Rahmetli Mahir Kaynak “bir olayın faillerini bulmak istiyorsanız o olayın piyonlarına ya da aracılarına değil, olayın kime yaradığına bakmak lazım” derdi. Hemen şu an alıcı soruyu soralım: pandemi krizi kime yaramış? Cevap açık ve net; Çin’e ve bir avuç otoriter rejimlere.
Trump’ın virüse Çin virüsü demesini hem bu manada hem de virüsün Çin’den dünyaya ihraç edilmesi nedeniyle haklı buluyorum.
Virüsü laboratuvarlarda üret, dünyayı geç bilgilendir ve dünyaya yayılsın. Ondan sonra bütün dünya ekonomileri küçülsün, bir milyona yakın insan ölsün ve sen pozitif büyüme gerçekleştir, virüs yayılımını kontrol altına al.
Gelinen noktada hem ekonomik hem de siyasi anlamda Çin’in otoriter rejiminin başarılı olduğu algısı dünya üzerinde yayılmaktadır.
Hem ürettiği teknoloji ile hem de otoriter yönetim anlayışıyla pandeminin bulaşmasını asgariye indirmek için yapılan yaptırımlar (evlerine kilitlenen, kapılarına beton dökülen hane halkı görüntüleri hafızalarda taze) ve mesafe, maske, hijyen kuralları zorunlu-baskıyla uygulanmıştır.

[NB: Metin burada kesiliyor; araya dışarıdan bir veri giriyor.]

-- ==== Sys2Proof/Tests/Slice0.lean ====
section
/-! SUPPORT. The model's own tests: decoding of words written out from the spec's encodings, one step per
instruction on small states (expected values from spec/95_test_vectors.md, or by hand from the rule
named), the smoke test of WellFormed, and a witness for the hypotheses of every statement. -/

namespace Sys2Proof.Tests

set_option Elab.async false

open Sys2Proof Sys2Proof.Machine

/-! ### Helpers -/

/-- The reset state with x1 = a, x2 = b and the given pc. -/
def regState (pc a b : Word) : State := ((State.reset.writeReg 1#5 a).writeReg 2#5 b).setPc pc

/-- The reset state with x1 = a, x2 = b and some bytes of data memory. -/
def memState (a b : Word) (m : Memory) : State := (regState 0#32 a b).setDmem m

/-- One step on the given instruction word. -/
def run1 (w : Word) (s : State) : State := (s.withFetchWord 32 w.toNat).afterStep

/-- The pc after an instruction that completes. -/
def nextPc (i : Instr) (s : State) : Option Word :=
  match exec i s with
  | .next t => some t.pc
  | .fault _ => none
  | .refused _ => none

/-- The reset state with an image and a pc. -/
def imageState (pc : Word) (image : List Word) : State :=
  (State.resetWith Config.default image).setPc pc

/-! ### WellFormed: an ill-formed term for each check -/

theorem test_wellFormed_refuses_odd_branch_offset :
    ([Instr.beq 1#5 2#5 9#13, .bne 1#5 2#5 9#13, .blt 1#5 2#5 9#13, .bge 1#5 2#5 9#13,
      .bltu 1#5 2#5 9#13, .bgeu 1#5 2#5 9#13].all fun i => !i.wellFormed) = true := by decide

theorem test_wellFormed_refuses_odd_jal_offset : (Instr.jal 1#5 3#21).wellFormed = false := by decide

theorem test_wellFormed_refuses_halt_sentinel_as_jal :
    (Instr.jal 0#5 0#21).wellFormed = false := by decide

theorem test_wellFormed_accepts_jal_to_itself_with_link :
    (Instr.jal 1#5 0#21).wellFormed = true := by decide

theorem test_eqNeOnly_refuses_order_branches :
    ([Mnemonic.blt, .bge, .bltu, .bgeu].all fun m => !m.availableIn .eqNeOnly) = true := by decide

/-! ### Decoding: one word per constructor, written out bit by bit from 30_encoding.md R61 to R76 -/

theorem test_decode_add :
    decode .full 0b00000000001000001000000110110011#32 = .instr (.add 3#5 1#5 2#5) := by decide

theorem test_decode_sub :
    decode .full 0b01000000001000001000000110110011#32 = .instr (.sub 3#5 1#5 2#5) := by decide

theorem test_decode_sll :
    decode .full 0b00000000001000001001000110110011#32 = .instr (.sll 3#5 1#5 2#5) := by decide

theorem test_decode_slt :
    decode .full 0b00000000001000001010000110110011#32 = .instr (.slt 3#5 1#5 2#5) := by decide

theorem test_decode_sltu :
    decode .full 0b00000000001000001011000110110011#32 = .instr (.sltu 3#5 1#5 2#5) := by decide

theorem test_decode_xor :
    decode .full 0b00000000001000001100000110110011#32 = .instr (.xor 3#5 1#5 2#5) := by decide

theorem test_decode_srl :
    decode .full 0b00000000001000001101000110110011#32 = .instr (.srl 3#5 1#5 2#5) := by decide

theorem test_decode_sra :
    decode .full 0b01000000001000001101000110110011#32 = .instr (.sra 3#5 1#5 2#5) := by decide

theorem test_decode_or :
    decode .full 0b00000000001000001110000110110011#32 = .instr (.or 3#5 1#5 2#5) := by decide

theorem test_decode_and :
    decode .full 0b00000000001000001111000110110011#32 = .instr (.and 3#5 1#5 2#5) := by decide

theorem test_decode_addi :
    decode .full 0b11111111101000001000000100010011#32 = .instr (.addi 2#5 1#5 0xFFA#12) := by decide

theorem test_decode_slti :
    decode .full 0b00000000000000001010000100010011#32 = .instr (.slti 2#5 1#5 0x0#12) := by decide

theorem test_decode_sltiu :
    decode .full 0b11111111111100001011000100010011#32 = .instr (.sltiu 2#5 1#5 0xFFF#12) := by decide

theorem test_decode_xori :
    decode .full 0b11111111111100001100000100010011#32 = .instr (.xori 2#5 1#5 0xFFF#12) := by decide

theorem test_decode_ori :
    decode .full 0b00001111111100001110000100010011#32 = .instr (.ori 2#5 1#5 0xFF#12) := by decide

theorem test_decode_andi :
    decode .full 0b11110000000000001111000100010011#32 = .instr (.andi 2#5 1#5 0xF00#12) := by decide

theorem test_decode_slli :
    decode .full 0b00000001111100001001000100010011#32 = .instr (.slli 2#5 1#5 31#5) := by decide

theorem test_decode_srli :
    decode .full 0b00000000001100001101000100010011#32 = .instr (.srli 2#5 1#5 3#5) := by decide

theorem test_decode_srai :
    decode .full 0b01000000001100001101000100010011#32 = .instr (.srai 2#5 1#5 3#5) := by decide

theorem test_decode_mul :
    decode .full 0b00000010001000001000000110110011#32 = .instr (.mul 3#5 1#5 2#5) := by decide

theorem test_decode_mulh :
    decode .full 0b00000010001000001001000110110011#32 = .instr (.mulh 3#5 1#5 2#5) := by decide

theorem test_decode_mulhsu :
    decode .full 0b00000010001000001010000110110011#32 = .instr (.mulhsu 3#5 1#5 2#5) := by decide

theorem test_decode_mulhu :
    decode .full 0b00000010001000001011000110110011#32 = .instr (.mulhu 3#5 1#5 2#5) := by decide

theorem test_decode_div :
    decode .full 0b00000010001000001100000110110011#32 = .instr (.div 3#5 1#5 2#5) := by decide

theorem test_decode_divu :
    decode .full 0b00000010001000001101000110110011#32 = .instr (.divu 3#5 1#5 2#5) := by decide

theorem test_decode_rem :
    decode .full 0b00000010001000001110000110110011#32 = .instr (.rem 3#5 1#5 2#5) := by decide

theorem test_decode_remu :
    decode .full 0b00000010001000001111000110110011#32 = .instr (.remu 3#5 1#5 2#5) := by decide

theorem test_decode_lui :
    decode .full 0b11111111111111111111000010110111#32 = .instr (.lui 1#5 0xFFFFF#20) := by decide

theorem test_decode_auipc :
    decode .full 0b00000000000000000001001100010111#32 = .instr (.auipc 6#5 1#20) := by decide

theorem test_decode_jal :
    decode .full 0b10000000000000000000000011101111#32 = .instr (.jal 1#5 0x100000#21) := by decide

theorem test_decode_jalr :
    decode .full 0b00000000001100010000000011100111#32 = .instr (.jalr 1#5 2#5 3#12) := by decide

theorem test_decode_beq :
    decode .full 0b00000000001000001000010001100011#32 = .instr (.beq 1#5 2#5 0x8#13) := by decide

Bu süreçte yaygınlaşan ya da engellenen, kısıtlanan alışkanlıklar neler? Artık insanlar sosyalleşmeyi çok daha yoğun olarak sosyal platformlarda yapıyorlar.
Yüz yüze konuşma, yüz yüze eğitim, insanın içini okuma, gözlerinin içine bakarak duygularını anlamaya çalışma, renkten renge girme, nefreti-sevgiyi beyan etme gibi bütün insani hasletler online-sanal ortamlara havale edilmiş.